# Chacoan Growth Rate



## sashiscrazy4tegus (Oct 22, 2014)

Hey Everyone,

I have a male Chacoan Tegu named " Meat loaf". His birthday was July 2014.
I have had him a little over 1 month and was pretty surprised by the amount of growing he has done within that time. Just checking to see what everyone else has ran into?

When I first had him he was 10 inchs. 2 weeks roughly later he is measuring at 13 inches and now he is just under 16 inches. He loves his food, great healthy eater and very active. I was just thrown by the quick growth within the time frame I have shared with him so far. Any thoughts ?

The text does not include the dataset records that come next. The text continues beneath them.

/-! ### failCmd -/

@[simp] theorem State.failCmd_pending (s : State) (id : Nat) (e : Nat × Nat) : (s.failCmd id e).pending = s.pending := rfl
@[simp] theorem State.failCmd_tick (s : State) (id : Nat) (e : Nat × Nat) : (s.failCmd id e).tick = s.tick := rfl
@[simp] theorem State.failCmd_freeCtr (s : State) (id : Nat) (e : Nat × Nat) : (s.failCmd id e).freeCtr = s.freeCtr := rfl
@[simp] theorem State.failCmd_regs (s : State) (id : Nat) (e : Nat × Nat) : (s.failCmd id e).regs = s.regs := rfl
@[simp] theorem State.failCmd_cnts (s : State) (id : Nat) (e : Nat × Nat) : (s.failCmd id e).cnts = s.cnts := rfl
@[simp] theorem State.failCmd_latches (s : State) (id : Nat) (e : Nat × Nat) : (s.failCmd id e).latches = s.latches := rfl
@[simp] theorem State.failCmd_host (s : State) (id : Nat) (e : Nat × Nat) : (s.failCmd id e).host = s.host := rfl
@[simp] theorem State.failCmd_fuses (s : State) (id : Nat) (e : Nat × Nat) : (s.failCmd id e).fuses = s.fuses := rfl
@[simp] theorem State.failCmd_nvm (s : State) (id : Nat) (e : Nat × Nat) : (s.failCmd id e).nvm = s.nvm := rfl
@[simp] theorem State.failCmd_alm (s : State) (id : Nat) (e : Nat × Nat) : (s.failCmd id e).alm = s.alm := rfl
@[simp] theorem State.failCmd_sets (s : State) (id : Nat) (e : Nat × Nat) : (s.failCmd id e).sets = s.sets := rfl
@[simp] theorem State.failCmd_mbx (s : State) (id : Nat) (e : Nat × Nat) : (s.failCmd id e).mbx = s.mbx := rfl
@[simp] theorem State.failCmd_image (s : State) (id : Nat) (e : Nat × Nat) : (s.failCmd id e).image = s.image := rfl
@[simp] theorem State.failCmd_loader (s : State) (id : Nat) (e : Nat × Nat) : (s.failCmd id e).loader = s.loader := rfl
@[simp] theorem State.failCmd_runs (s : State) (id : Nat) (e : Nat × Nat) : (s.failCmd id e).runs = s.runs := rfl
@[simp] theorem State.failCmd_ctxs (s : State) (id : Nat) (e : Nat × Nat) : (s.failCmd id e).ctxs = s.ctxs := rfl
@[simp] theorem State.failCmd_arbs (s : State) (id : Nat) (e : Nat × Nat) : (s.failCmd id e).arbs = s.arbs := rfl
@[simp] theorem State.failCmd_nextId (s : State) (id : Nat) (e : Nat × Nat) : (s.failCmd id e).nextId = s.nextId := rfl
@[simp] theorem State.failCmd_cores (s : State) (id : Nat) (e : Nat × Nat) : (s.failCmd id e).cores = s.cores := rfl
@[simp] theorem State.failCmd_mem (s : State) (id : Nat) (e : Nat × Nat) : (s.failCmd id e).mem = s.mem := rfl
@[simp] theorem State.failCmd_nbus (s : State) (id : Nat) (e : Nat × Nat) : (s.failCmd id e).nbus = s.nbus := rfl
@[simp] theorem State.failCmd_nbuReady (s : State) (id : Nat) (e : Nat × Nat) : (s.failCmd id e).nbuReady = s.nbuReady := rfl
@[simp] theorem State.failCmd_kv (s : State) (id : Nat) (e : Nat × Nat) : (s.failCmd id e).kv = s.kv := rfl
@[simp] theorem State.failCmd_copies (s : State) (id : Nat) (e : Nat × Nat) : (s.failCmd id e).copies = s.copies := rfl
@[simp] theorem State.failCmd_sentinel (s : State) (id : Nat) (e : Nat × Nat) : (s.failCmd id e).sentinel = s.sentinel := rfl
@[simp] theorem State.failCmd_drifted (s : State) (id : Nat) (e : Nat × Nat) : (s.failCmd id e).drifted = s.drifted := rfl
@[simp] theorem State.failCmd_resets (s : State) (id : Nat) (e : Nat × Nat) : (s.failCmd id e).resets = s.resets := rfl
@[simp] theorem State.failCmd_sec (s : State) (id : Nat) (e : Nat × Nat) : (s.failCmd id e).sec = s.sec := rfl
@[simp] theorem State.failCmd_mctp (s : State) (id : Nat) (e : Nat × Nat) : (s.failCmd id e).mctp = s.mctp := rfl
@[simp] theorem State.failCmd_pcie (s : State) (id : Nat) (e : Nat × Nat) : (s.failCmd id e).pcie = s.pcie := rfl
@[simp] theorem State.failCmd_pins (s : State) (id : Nat) (e : Nat × Nat) : (s.failCmd id e).pins = s.pins := rfl
@[simp] theorem State.failCmd_power (s : State) (id : Nat) (e : Nat × Nat) : (s.failCmd id e).power = s.power := rfl
@[simp] theorem State.failCmd_clocks (s : State) (id : Nat) (e : Nat × Nat) : (s.failCmd id e).clocks = s.clocks := rfl
@[simp] theorem State.failCmd_thermal (s : State) (id : Nat) (e : Nat × Nat) : (s.failCmd id e).thermal = s.thermal := rfl
@[simp] theorem State.failCmd_fab (s : State) (id : Nat) (e : Nat × Nat) : (s.failCmd id e).fab = s.fab := rfl
@[simp] theorem State.failCmd_casc (s : State) (id : Nat) (e : Nat × Nat) : (s.failCmd id e).casc = s.casc := rfl
@[simp] theorem State.failCmd_parity (s : State) (id : Nat) (e : Nat × Nat) : (s.failCmd id e).parity = s.parity := rfl
@[simp] theorem State.failCmd_out (s : State) (id : Nat) (e : Nat × Nat) : (s.failCmd id e).out = s.out := rfl
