-- ==== Sys2Proof/Laws/PerInstr.lean ====
section
/-! SUPPORT. One family over all commands: a command acts exactly when it is well formed, as syntax tells, and then by one function of the
state; a command that is not well formed stops. One lemma per constructor. -/
namespace Sys2Proof.Laws
open Sys2Proof.Machine

/-- What a command does is one effect on the state, held back only by its well-formedness, which the syntax alone decides. -/
def Guarded.Statement (i : Instr) : Prop := ∃ f : State → State, ∀ s, exec i s = guarded i.wf s f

Other then this is just a riot to have. I think he is the very best gift I could have ever received. He is so extremely nice to his mama, not so male friendly but loves his mama


----------



## Bubblz Calhoun (Oct 22, 2014)

_Tegus grow fast, most people don't believe how fast until they see it for themselves. _


----------



## Josh (Oct 22, 2014)

Sounds about right. Very fast growers! Would love to see some photos of the growth progress! Glad you're enjoying your tegu so much.


----------



## sashiscrazy4tegus (Oct 22, 2014)

Thank you guys. Glad to see that sounds normal. Was not sure if I was over feeding the bugger lol. He loves his food ! hense the name MEATLOAF lol he is fitting well into his name. I will take some photos and post : )


----------



## Ralph DeMayo (Oct 22, 2014)

That's great that you guys are getting along  These animals are really great when handled and cared for with the proper husbandry. If you get a chance look at my guy on my hand in the profile pic which was in March of 2014 and check him out 7 months later in my recent post at 8 months. Crazy growth in the first year if kept and fed properly.


----------



## sashiscrazy4tegus (Oct 23, 2014)

Hi Ralph, Thank you !. Oh wow I checked out the comparison photos AMAZING 
Yeah I sure love my guy. I do have to admit I am not very productive when I am around him I just can hold him for hours 
He is doing great. I noticed he does not like going to the bathroom in his enclosure. I have tried to take him out and put him a luke warm cat pan or on a puppy pad and he will go mostly every time  It is like he will hold it until you take him out, is that normal ?
He is very friendly and I just feel such a connection to him. I have always wanted a tegu for years and this experience is by far the best with any reptiles I have owned which I have alot ! What is your normal diet for your tegu ? Do you hibernate yours ? usually when ? and whats your thoughts when they are under 1 year old ? Thanks for the help !


----------



## Ralph DeMayo (Oct 23, 2014)

My guys diet is primarily all carnivore. He'll take whole prey everyother day(2-3 sm rats) and on his non whole prey days I alternate between, chicken hearts, salmon, shark, chicken livers and a cpl quail eggs with each non whole prey meal. All non whole prey days get dusted. Calcium (no D3)every day except 2 days out of the cycle of about 11 days i dust with calcium w/ D3. Those two days with D3 i also dust with a multivitamin. No hibernation here, day/night light cycle stays the same, ambient room and enclosures stay the same. Basking about 122 ambient enclosure temp about 85 and cool side 80. Nights all heat and light off, drops to about 72. My guy is only 8.5 months, so lot's still to learn but he is awesome and I'm totally looking forward to the stages and growth ahead. Oh and the poop thing is the same everyday. He has an 8' enclosure, to the left is basking on rock and newspaper, then all the way to the right he has a two foot area with brick to block the reptibark from spilling over onto the newspaper. This is where his hide is and where the humidity is kept high. He always poops to the left where the basking light is and never has gone in the repti where the hide is. He doesnt poop where he sleeps


----------



## sashiscrazy4tegus (Oct 24, 2014)

Hi Ralph, Thank you for sharing the info ! appreciate it


----------



## sashiscrazy4tegus (Oct 26, 2014)

My handsome man roaming the shop


----------